▶ TASK INSTRUCTIONS
Search the listing for the word "slhSecret" and return each line that contains it.

▶ DATA SHOWN
-- ==== Sys2Proof/Machine/DictCheck.lean ====
section
/-!
DEFINITION. What the dictionary service checks of a request: its header, its entry, gating, rights, signature, locks,
length, range and change class, in the order of Table 20.3 (20_dictionary_access.md R428 to R436, 21_dictionary_reference.md
R442 to R455, 22_security_lifecycle.md R468 to R471 and the entries' own rules).
-/
namespace Sys2Proof.Machine

open Sys2Proof

/-! ## Requests (R428, Table 20.1) -/

/-- A request as its header gives it; `fits` tells whether LENGTH agrees with the message. -/
structure Req where
  path : DictPath
  mac : Nat
  version : Nat
  opcode : Nat
  tag : Nat
  idx : Nat
  sub : Nat
  flags : Nat
  off : Nat
  body : List Byte
  fits : Bool
  deriving DecidableEq, Repr

/-- The largest payload of a path (R428). -/
def pathLimit : DictPath → Nat
  | .mgmt => 1484
  | _ => 4080

/-- Read a message. On the management port LENGTH bounds the message in a frame padded to 46 bytes (R441). -/
def parseReq (q : DictReq) : Req :=
  let m := if q.path = .mgmt then q.msg ++ zeros (46 - q.msg.length) else q.msg
  let len := fieldAt m 8 4
  let body := if q.path = .mgmt then (m.drop 16).take len else m.drop 16
  { path := q.path, mac := q.mac, version := fieldAt m 0 1, opcode := fieldAt m 1 1, tag := fieldAt m 2 2
    idx := fieldAt m 4 2, sub := fieldAt m 6 1, flags := fieldAt m 7 1, off := fieldAt m 12 4, body := body
    fits := body.length == len && decide (len ≤ pathLimit q.path) }

/-- Abort codes (Table 20.4). -/
def abNoEntry : Nat := 1
def abType : Nat := 2
def abRange : Nat := 3
def abReadOnly : Nat := 4
def abBusy : Nat := 5
def abGated : Nat := 6
def abBank : Nat := 7
def abDenied : Nat := 8
def abSigNeeded : Nat := 9
def abSigBad : Nat := 10
def abHeld : Nat := 11
def abTable : Nat := 12
def abBad : Nat := 13
def abRelay : Nat := 14

/-- The first non-zero code. -/
def firstCode : List Nat → Nat
  | [] => 0
  | c :: cs => if c = 0 then firstCode cs else c

/-- A code where a check fails. -/
def failing (ok : Bool) (c : Nat) : Nat := if ok then 0 else c

/-- Does a request write? -/
def Req.writes (r : Req) : Bool := r.opcode == 2 || r.opcode == 4 || r.opcode == 7

/-- Header flags. -/
def Req.last (r : Req) : Bool := bitAt 1 r.flags
def Req.pending (r : Req) : Bool := bitAt 2 r.flags
def Req.relay (r : Req) : Bool := bitAt 3 r.flags
def Req.segmented (r : Req) : Bool := r.opcode == 4 || r.opcode == 7

/-- Check 1 (R428, R439). -/
def Req.headerOk (r : Req) : Bool :=
  r.version == 1 && [1, 2, 3, 4, 5, 7].contains r.opcode && decide (r.flags < 16) && !bitAt 0 r.flags && r.fits
  && (r.off == 0 || r.opcode == 3 || r.segmented) && (!r.pending || r.opcode == 3) && (!r.last || r.segmented)

/-- The key of a request's entry. -/
def Req.key (r : Req) : Nat := dictKey r.idx r.sub

/-! ## Entry, gating and rights (checks 2 to 4) -/

/-- Check 2: the entry exists; 0xFF is the REC form of READ_BLOCK (R442, R443). -/
def Req.exists? (r : Req) : Bool :=
  if r.sub = 0xFF then r.opcode == 3 && (dictEntry r.idx 0).isSome else (dictEntry r.idx r.sub).isSome

/-- The first index of the area that holds an index. -/
def areaFirst (idx : Nat) : Nat := areaStarts.getD (areaOf idx) 0

/-- Is the block of an index gated (R399)? -/
def State.gated (s : State) (idx : Nat) : Bool :=
  let off (sub b : Nat) : Bool := !bitAt b (s.dnat 0x2010 sub)
  if 0x5100 ≤ idx ∧ idx < 0x5400 then off 1 (idx % 256)
  else if 0x6100 ≤ idx ∧ idx < 0x6180 then off 2 (idx - 0x6100)
  else if 0x7100 ≤ idx ∧ idx < 0x7120 then off 4 (idx - 0x7100)
  else if 0x5900 ≤ idx ∧ idx < 0x5908 then off 3 (16 + idx - 0x5900)
  else if 0x4300 ≤ idx ∧ idx < 0x4318 then off 5 (idx - 0x4300)
  else if 0xE200 ≤ idx ∧ idx < 0xE202 then off 3 (24 + idx - 0xE200)
  else false

/-- Check 3 (R399, R408, R409). -/
def State.gateOk (s : State) (r : Req) : Bool :=
  !(s.start.phase == .fault && !([0x1000, 0x2200, 0xB000, 0xC000].contains (areaFirst r.idx)))
  && !(r.sub != 0 && s.gated r.idx)

/-- A write that neither path rights nor locks refuse: STRIKE, and the reset command (R424, R436). -/
def freeWrite (r : Req) (v : Option (List Byte)) : Bool :=
  (r.key == dictKey 0x9030 2 && v == some [1]) || (r.key == dictKey 0x2210 1 && v == some [0x53, 0x52])

/-- Rights of the life-cycle state (Table 20.5). -/
def State.lifeAllows (s : State) (r : Req) : Bool :=
  let a := areaFirst r.idx
  match s.sec.life with
  | .blank => if r.writes then a == 0xC000 || r.key == dictKey 0x2210 1 else [0x1000, 0x1100, 0x2200, 0xB000, 0xC000].contains a
  | .returned => !r.writes || a == 0xC000 || r.key == dictKey 0x2210 1
  | .scrap => !r.writes && [0x1000, 0xB000, 0xC000].contains a
  | _ => true

/-- Check 4: path, life-cycle rights, a package that has asked for its reset (R373, R436). `v` is the value, where one
segment holds it whole. -/
def State.rightsOk (s : State) (r : Req) (v : Option (List Byte)) : Bool :=
  let bit := 2 * areaOf r.idx + (if r.path = .mgmt then 1 else 0)
  !(s.err.resetRequested && !((r.opcode == 1 || r.opcode == 3) && [0x9800, 0xB000].contains (areaFirst r.idx)))
  && s.lifeAllows r
  && (!r.writes || freeWrite r v || bitAt bit s.mram.pathMask)

/-- Checks 1 to 4. -/
def State.check14 (s : State) (r : Req) (v : Option (List Byte)) : Nat :=
  firstCode [failing r.headerOk abBad, failing r.exists? abNoEntry, failing (s.gateOk r) abGated, failing (s.rightsOk r v) abDenied]

/-! ## Access and signatures (checks 5 to 8) -/

/-- Check 5. -/
def accessCode (r : Req) (e : DictEntry) : Nat :=
  if r.writes then (if e.acc = .ro then abReadOnly else 0) else if e.acc = .wo then abDenied else 0

/-- Does an entry take SIGNED_WRITE alone (R454, Table 20.5)? -/
def State.needsSignature (s : State) (r : Req) : Bool :=
  r.key == dictKey 0xC010 2 || (areaFirst r.idx == 0xC000 && s.sec.life != .test)
  || (s.sec.life == .owned && r.key == dictKey 0x1110 5)

/-- The Keamer root public key, from the header of the running slot (R463). -/
def State.rootKey (s : State) : Option (List Byte) := s.sec.activeSlot.map (fun n => slice (s.slotImage n) 32 64)

/-- The key that verifies a SIGNED_WRITE (Table 22.5). -/
def State.signKey (s : State) (key : Nat) : Option (List Byte) :=
  match s.sec.life with
  | .owned => some s.sec.ownerKey
  | .test => if key = dictKey 0xC010 2 then s.rootKey else none
  | .scrap => none
  | _ => s.rootKey

/-- The value of an assembled SIGNED_WRITE and its sequence number (R435). -/
def signedValue (p : List Byte) : List Byte := slice p 16 (fieldAt p 0 4)
def signedNumber (p : List Byte) : Nat := fieldAt p 8 8

/-- Check 7: shape, sequence number and signature (R435, R468). -/
def State.signatureOk (s : State) (r : Req) (p : List Byte) : Bool :=
  let v := fieldAt p 0 4
  let msg := leBytes 2 r.idx ++ leBytes 1 r.sub ++ zeros 1 ++ leBytes 4 v ++ leBytes 8 (signedNumber p)
    ++ leBytes 8 Config.serial.toNat ++ signedValue p
  p.length == 16 + v + 29792 && fieldAt p 4 4 == 0 && decide (s.mram.signedSeq < signedNumber p)
  && (match s.signKey r.key with
    | some k => Config.slhVerify k msg (p.drop (16 + v))
    | none => false)

/-- Check 8: another path holds the area's lock (R424). -/
def State.lockOk (s : State) (r : Req) (v : List Byte) : Bool :=
  freeWrite r (some v) || !s.dict.locks.any (fun l => l.area == areaCode (areaOf r.idx) && l.owner != r.path)

/-! ## Length and range (checks 9 and 10) -/

/-- Check 9 (R429, R450). -/
def lengthOk (key : Nat) (e : DictEntry) (v : List Byte) : Bool :=
  let n := v.length
  let idx := key / 256
  match e.ty.size with
  | some k => n == k
  | none =>
    if key = dictKey 0x9030 7 then n % 16 == 0 && decide (n ≤ 4096)
    else if 0x5100 ≤ idx ∧ idx < 0x5200 then n % 16 == 0 && decide (16 ≤ n) && decide (n ≤ 131072)
    else if key = dictKey 0xB010 7 then n % 8 == 0 && decide (n ≤ 512)
    else if key = dictKey 0xC020 5 then decide (1 ≤ n) && decide (n ≤ 1048576)
    else if key = dictKey 0xC010 2 then n == 72
    else if key = dictKey 0x9030 1 then n == 1152
    else if key = dictKey 0xA010 10 then n == 16
    else if key = dictKey 0x1020 2 then n == 32
    else n == e.dflt.len

/-- The range of a numeric entry, from its table. -/
def rangeOf (key : Nat) : Option (Nat × Nat) :=
  match key with
  | 0x111004 => some (2, 16)
  | 0x202002 => some (16, 4294967295)
  | 0x202003 => some (1, 1)
  | 0x211002 => some (0, 7)
  | 0x211003 => some (0, 7)
  | 0x212003 => some (1000, 4200)
  | 0x221001 => some (0x5253, 0x5253)
  | 0x301009 => some (1, 65535)
  | 0x401002 => some (1, 3)
  | 0x421002 => some (1, 64)
  | 0x421003 => some (1, 64)
  | 0x421004 => some (1, 4000000)
  | 0x421005 => some (1, 1000)
  | 0x481001 => some (20, 100000)
  | 0x501001 => some (1, 40000)
  | 0x501002 => some (1, 65535)
  | 0x502001 => some (1, 40000)
  | 0x581002 => some (1, 4000000)
  | 0x601005 => some (1, 4000000000)
  | 0x701003 => some (1, 4000000)
  | 0x801005 => some (1000, 10000000)
  | 0x802003 => some (1000, 1000000)
  | 0x802004 => some (1000, 4000000000)
  | 0x803002 => some (0, 8)
  | 0x803003 => some (100, 1000000000)
  | 0x881001 => some (1, 4000000)
  | 0x903002 => some (1, 4)
  | 0x903008 => some (100, 600000)
  | 0x903009 => some (1000, 3600000)
  | 0xA01001 => some (0, 1000000)
  | 0xA01002 => some (1, 50)
  | 0xB01005 => some (1, 1000)
  | 0xB01006 => some (1, 1024)
  | 0xC02004 => some (0, 1)
  | _ => none

/-- The bindings of R357: ports 0 and 1, no region twice, zeros where Table 15.8 gives them. -/
def bindingsOk (v : List Byte) : Bool :=
  let es := (List.range (v.length / 16)).map (fun i => slice v (16 * i) 16)
  es.all (fun e => decide (fieldAt e 1 1 ≤ 1) && fieldAt e 2 6 == 0) && noRepeat (es.map (fun e => fieldAt e 0 1))

/-- The entries of `Recorder.CodeLimits` (R453, R479). -/
def codeLimitsOk (v : List Byte) : Bool :=
  (wordsOf 8 (v.length / 8) v).all (fun e =>
    limitedCode (bits 15 0 e) && decide (1 ≤ bits 31 16 e) && decide (bits 31 16 e ≤ 1000) && decide (1 ≤ bits 47 32 e)
    && decide (bits 47 32 e ≤ 1024) && bits 63 48 e == 0)

/-- A life-cycle state of a code. -/
def lifeOf (n : Nat) : Option LifeSt :=
  match n with
  | 0 => some .blank | 1 => some .test | 2 => some .owned | 3 => some .returned | 4 => some .scrap | _ => none

/-- The transitions of Table 22.7 (R469). -/
def transitionOk (old : LifeSt) (v : List Byte) : Bool :=
  let key := v.drop 8
  fieldAt v 1 7 == 0
  && (match old, lifeOf (fieldAt v 0 1) with
    | .blank, some .test => key == zeros 64
    | .test, some .owned => key != zeros 64
    | .test, some .scrap => key == zeros 64
    | .owned, some .owned => key != zeros 64
    | .owned, some .returned => key == zeros 64
    | .owned, some .scrap => key == zeros 64
    | .returned, some .test => key == zeros 64
    | .returned, some .scrap => key == zeros 64
    | _, _ => false)

/-- A pitch record that this package may be given (R341, R16). -/
def State.recordOk (s : State) (v : List Byte) : Bool :=
  fieldAt v 0 4 == 0x48435450 && decide (1 ≤ fieldAt v 4 2) && decide (fieldAt v 4 2 ≤ 3) && fieldAt v 6 2 != 0
  && decide (1 ≤ fieldAt v 8 2) && decide (fieldAt v 8 2 ≤ 512) && (recordPeg v).headD 0 == s.fab.tabs.own && s.fab.tabs.own != 0xFFFF

/-- The oldest step whose commit decision the root has not yet made (R354). -/
def State.undecidedStep (s : State) : Nat := if s.decidedStep then s.job.step + 1 else s.job.step

/-- `Pitch.Command` outside its conditions (R357). -/
def State.commandOk (s : State) (v : Nat) : Bool :=
  match v with
  | 4 => s.pitch.st == .quiesced
  | 2 => s.myRank == 0
  | 3 => s.myRank == 0
  | _ => true

/-- Check 10: ranges and the entries' own rules that answer OUT OF RANGE. -/
def State.valueOk (s : State) (key : Nat) (e : DictEntry) (v : List Byte) : Bool :=
  let n := leNat v
  let idx := key / 256
  (e.ty != .bool || decide (n ≤ 1))
  && (match rangeOf key with
    | some (lo, hi) => decide (lo ≤ n) && decide (n ≤ hi)
    | none => true)
  && (if key = dictKey 0x2020 1 then clockCode (n % 256) && clockCode (n / 256)
      else if key = dictKey 0x6010 2 then n % 2 == 0
      else if key = dictKey 0x8020 6 then decide (n ≤ 7) || n == 0xFF
      else if key = dictKey 0x9030 1 then s.recordOk v
      else if key = dictKey 0x9030 2 then s.commandOk n
      else if key = dictKey 0x9030 3 then !(s.jobHeld && s.job.rank == 0 && decide (n < s.undecidedStep))
      else if key = dictKey 0x9030 6 then decide (fieldAt v 0 1 ≤ 1) && fieldAt v 1 7 == 0
      else if key = dictKey 0x9030 7 then bindingsOk v
      else if key = dictKey 0xA010 10 then
        decide (fieldAt v 0 1 ≤ 1) && fieldAt v 1 1 == 0 && decide (1 ≤ fieldAt v 2 2) && decide (fieldAt v 2 2 ≤ 512) && fieldAt v 4 4 == 0
      else if key = dictKey 0xB010 7 then codeLimitsOk v
      else if key = dictKey 0xC010 2 then transitionOk s.sec.life v
      else if key = dictKey 0xE010 2 ∨ key = dictKey 0xE010 3 then (areaStarts.map (· / 256)).contains n
      else if 0xE100 ≤ idx ∧ idx ≤ 0xE101 ∧ key % 256 = 4 then
        n % 2 ^ 30 == 0 && decide (n + 2 ^ ((s.hp (idx - 0xE100)).bar2Enc + 20) ≤ 2 ^ 41)
      else if 0xE200 ≤ idx ∧ idx ≤ 0xE201 ∧ key % 256 = 4 then
        n % 2 ^ 33 == 0 && decide (n < (s.far (idx - 0xE200)).device)
      else true)

/-! ## Change class and state (check 11) -/

/-- The bits that the running job uses of a `ClockEnable` entry (R400). -/
def State.usedBits (s : State) (sub : Nat) : List Nat :=
  match s.job.image with
  | none => []
  | some im =>
    match sub with
    | 1 => usedCores im s.job.rank
    | 2 => (List.range 128).filter (fun h => s.hartEnabled h)
    | 3 => usedBlocks im s.job.rank s.job.placed
    | 4 => usedStations im s.job.rank
    | _ => (s.fab.tabs.route.flatMap (fun e => (psMembers e.2).map (fun m => m.2.1))).eraseDups

/-- Does a job with a FAR region run (R247)? -/
def State.farRuns (s : State) : Bool := s.jobBusy && s.job.placed.any (fun p => p.r.kind == .far)

/-- `FabricTables.Command` in its state machine (Table 11.9, R281). -/
def State.tablesCode (s : State) (v : Nat) : Nat :=
  match v, s.fab.tabSt with
  | 1, .active => if s.jobBusy then abBusy else 0
  | 1, _ => abBusy
  | 2, .drained => if s.fab.shadow.applyOk then 0 else abRange
  | 2, _ => abTable
  | _, .active => abRange
  | _, _ => 0
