-- ==== Sys2Proof/Machine/Dict.lean ====
section
/-!
DEFINITION. The dictionary rows (20_dictionary_access.md, 21_dictionary_reference.md and the entries' own chapters), and
the rows that complete what a request began: relays, surveys, quotes, idle transfers.
-/
namespace Sys2Proof.Machine

open Sys2Proof

/-- RESET_COMMAND: a reset by the dictionary (R402). -/
def execResetCommand (src : DictSrc) (s : State) : Res := dictRow .resetCommand src s

/-- FREQ_COUNTER_START: a frequency measurement begins or starts again (R397). -/
def execFreqCounterStart (src : DictSrc) (s : State) : Res := dictRow .freqCounterStart src s

/-- FPORT_ADMIN_ENABLE: a port may train, or goes DOWN (R276). -/
def execFportAdminEnable (src : DictSrc) (s : State) : Res := dictRow .fportAdminEnable src s

/-- PORT_MAP_WRITE: the expected far ends of the ports (R275). -/
def execPortMapWrite (src : DictSrc) (s : State) : Res := dictRow .portMapWrite src s

/-- FABRIC_DRAIN: DRAIN (R281). -/
def execFabricDrain (src : DictSrc) (s : State) : Res := dictRow .fabricDrain src s

/-- FABRIC_APPLY: APPLY (R278, R281). -/
def execFabricApply (src : DictSrc) (s : State) : Res := dictRow .fabricApply src s

/-- FABRIC_CANCEL: CANCEL (R281). -/
def execFabricCancel (src : DictSrc) (s : State) : Res := dictRow .fabricCancel src s

/-- COMMAND_BANK_WRITE: a command-store bank is written (R95). -/
def execCommandBankWrite (src : DictSrc) (s : State) : Res := dictRow .commandBankWrite src s

/-- PITCH_REQUEST: a pitch record at rank 0 (R341). -/
def execPitchRequest (src : DictSrc) (s : State) : Res := dictRow .pitchRequest src s

/-- COMMAND_STRIKE: STRIKE (R351, R357). -/
def execCommandStrike (src : DictSrc) (s : State) : Res := dictRow .commandStrike src s

/-- COMMAND_QUIESCE: QUIESCE (R357). -/
def execCommandQuiesce (src : DictSrc) (s : State) : Res := dictRow .commandQuiesce src s

/-- COMMAND_RESUME: RESUME (R354, R357). -/
def execCommandResume (src : DictSrc) (s : State) : Res := dictRow .commandResume src s

/-- COMMAND_LEAVE: LEAVE (R355, R357). -/
def execCommandLeave (src : DictSrc) (s : State) : Res := dictRow .commandLeave src s

/-- QUIESCE_STEP_WRITE: the step after which the job quiesces (R354). -/
def execQuiesceStepWrite (src : DictSrc) (s : State) : Res := dictRow .quiesceStepWrite src s

/-- SURVEY: a survey of holdings begins (R385, R388). -/
def execSurvey (src : DictSrc) (s : State) : Res := dictRow .survey src s

/-- LOCK_TAKE: an area's lock is taken or renewed (R423). -/
def execLockTake (src : DictSrc) (s : State) : Res := dictRow .lockTake src s

/-- LOCK_RELEASE: an area's lock is freed (R423). -/
def execLockRelease (src : DictSrc) (s : State) : Res := dictRow .lockRelease src s

/-- CLOCK_ENABLE_WRITE: blocks are gated or ungated (R398, R400). -/
def execClockEnableWrite (src : DictSrc) (s : State) : Res := dictRow .clockEnableWrite src s

/-- ATTESTATION_NONCE: a quote begins (R451, R467). -/
def execAttestationNonce (src : DictSrc) (s : State) : Res := dictRow .attestationNonce src s

/-- LIFECYCLE_TRANSITION: a signed transition (R454, R469, R470). -/
def execLifecycleTransition (src : DictSrc) (s : State) : Res := dictRow .lifecycleTransition src s

/-- FIRMWARE_UPDATE: an image for the slot that is not active (R455). -/
def execFirmwareUpdate (src : DictSrc) (s : State) : Res := dictRow .firmwareUpdate src s

/-- DICT_READ: READ (R430). -/
def execDictRead (src : DictSrc) (s : State) : Res := dictRow .read src s

/-- DICT_WRITE: WRITE (R433, R434). -/
def execDictWrite (src : DictSrc) (s : State) : Res := dictRow .write src s

/-- DICT_READ_BLOCK: READ_BLOCK (R429 to R431). -/
def execDictReadBlock (src : DictSrc) (s : State) : Res := dictRow .readBlock src s

/-- DICT_WRITE_BLOCK: WRITE_BLOCK (R432). -/
def execDictWriteBlock (src : DictSrc) (s : State) : Res := dictRow .writeBlock src s

/-- DICT_SIGNED_WRITE: SIGNED_WRITE (R432, R435). -/
def execDictSignedWrite (src : DictSrc) (s : State) : Res := dictRow .signedWrite src s

/-- DICT_SUBSCRIBE: SUBSCRIBE (R437). -/
def execDictSubscribe (src : DictSrc) (s : State) : Res := dictRow .subscribe src s

/-- DICT_RELAY: a request with RELAY set (R439). -/
def execDictRelay (src : DictSrc) (s : State) : Res := dictRow .relay src s

/-! ## Relays (R439) and surveys (R385) -/

/-- MGMT_PACKET: a part of a relayed message, at the target or at the package that relays (R439). -/
def execMgmtPacket (pkt : Packet) (s : State) : Res :=
  act s (s.isMine pkt kMGMT && s.serviceUp) (s.mgmtPacket pkt)

/-- RELAY_TIMEOUT: no response within 10 ms; a survey goes on without the rank (R439). -/
def execRelayTimeout (id : Nat) (s : State) : Res :=
  match s.dict.relays.find? (fun x => x.id == id) with
  | some x => act s true (s.relayDone x abRelay 0 [])
  | none => .next s

/-- The steps of the valid copies of rank `r` that match a survey: bivouac slots where its ward is `r`, stage slots of `r`
itself (R385, Table 17.5). -/
def Survey.copies (v : Survey) (r : Nat) : List Nat :=
  v.answers.flatMap (fun e =>
    let slot (i : Nat) : List Nat :=
      let o := 8 + 24 * i
      if fieldAt e.2 o 8 != 2 ^ 64 - 1 && fieldAt e.2 (o + 8) 2 == v.ranks && slice e.2 (o + 16) 8 == v.digest then
        [fieldAt e.2 o 8] else []
    if e.2.length ≠ 104 then []
    else (if fieldAt e.2 0 2 = r then slot 0 ++ slot 1 else []) ++ (if e.1 = r then slot 2 ++ slot 3 else []))

/-- The greatest of some steps; 0 of none. -/
def newestOf (l : List Nat) : Nat := l.foldl max 0

/-- `Checkpoint.SurveyResult` (Table 17.5): a code, a step, the ranks listed with their steps. -/
def surveyBytes (code step : Nat) (l : List (Nat × Nat)) : List Byte :=
  leBytes 2 code ++ leBytes 2 l.length ++ zeros 4 ++ leBytes 8 step
  ++ l.flatMap (fun e => leBytes 2 e.1 ++ zeros 6 ++ leBytes 8 e.2)

/-- The outcome of a survey (Table 17.3). What it leaves open is `free`: the step where some rank holds no copy, and the
whole result where no rank was asked. -/
def Survey.result (v : Survey) (free : Nat) : List Byte :=
  let cs := v.asked.map (fun r => (r, v.copies r))
  let none_ := cs.filter (fun e => e.2.isEmpty)
  let open_ := (Config.freeWord free).toNat
  if cs.isEmpty then surveyBytes (open_ % 2 ^ 16) open_ []
  else if !none_.isEmpty then surveyBytes 4 open_ ((none_.take 64).map (fun e => (e.1, open_)))
  else if v.mode = 0 then
    let top := newestOf (cs.map (fun e => newestOf e.2))
    let low := cs.filter (fun e => newestOf e.2 < top)
    if low.isEmpty then surveyBytes 1 top [] else surveyBytes 2 top ((low.take 64).map (fun e => (e.1, newestOf e.2)))
  else
    match (cs.headD (0, [])).2.filter (fun st => cs.all (fun e => e.2.contains st)) with
    | [] => surveyBytes 3 (2 ^ 64 - 1) []
    | l => surveyBytes 1 (newestOf l) []

/-- The result is written and NOTIFYs go out, whether or not it differs from the last (R385). -/
def State.endSurvey (s : State) (v : Survey) : State :=
  let t : State := ({ s with ckpt := { s.ckpt with survey := none, surveyResult := v.result s.free } } : State).taken
  if t.ckpt.surveyResult = s.ckpt.surveyResult then
    (t.dict.subs.filter (fun x => x.key == dictKey 0xA010 11)).foldl State.sendNotify t
  else t

/-- SURVEY_DONE: every relay of the survey has ended (R385). -/
def execSurveyDone (s : State) : Res :=
  match s.ckpt.survey with
  | some v => act s (s.dict.relays.all (fun x => !x.survey)) (s.endSurvey v)
  | none => .next s

/-! ## Block transfers and quotes -/

/-- BLOCK_IDLE_TIMEOUT: a transfer idle for 1 s is discarded (R432). -/
def execBlockIdleTimeout (path : DictPath) (s : State) : Res :=
  act s (s.dict.xfers.any (fun x => x.path == path)) (s.dropXfer path)

/-- A signature of its length (Table 22.1). -/
def signature (len : Nat) (b : List Byte) : List Byte := (b ++ zeros len).take len

/-- The endorsement of the attestation key (R466). -/
def State.endorsement (s : State) : List Byte :=
  let n := s.sec.activeSlot.getD 0
  signature 29792 (Config.slhSign 0 (Config.slhSecret 0 s.idSeed)
    (asciiBytes "DRUELLE-EN-1" ++ leBytes 1 n ++ s.slotDigest n ++ leBytes 64 (Config.slhPublic 1 s.akSeed).toNat))

/-- A complete quote (Table 22.4). -/
def State.fullQuote (s : State) : List Byte :=
  let b := s.sec.quoteBody ++ s.endorsement
  b ++ signature 49856 (Config.slhSign 1 (Config.slhSecret 1 s.akSeed) b)

/-- QUOTE_DONE: the signatures complete and the state is DONE (R451, R466). -/
def execQuoteDone (s : State) : Res :=
  act s (s.sec.attState == 1) { s with sec := { s.sec with attState := 2, endorsed := true, quote := s.fullQuote } }

end Sys2Proof.Machine
end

▶ EXERCISE OUTPUT
  signature 29792 (Config.slhSign 0 (Config.slhSecret 0 s.idSeed)
  b ++ signature 49856 (Config.slhSign 1 (Config.slhSecret 1 s.akSeed) b)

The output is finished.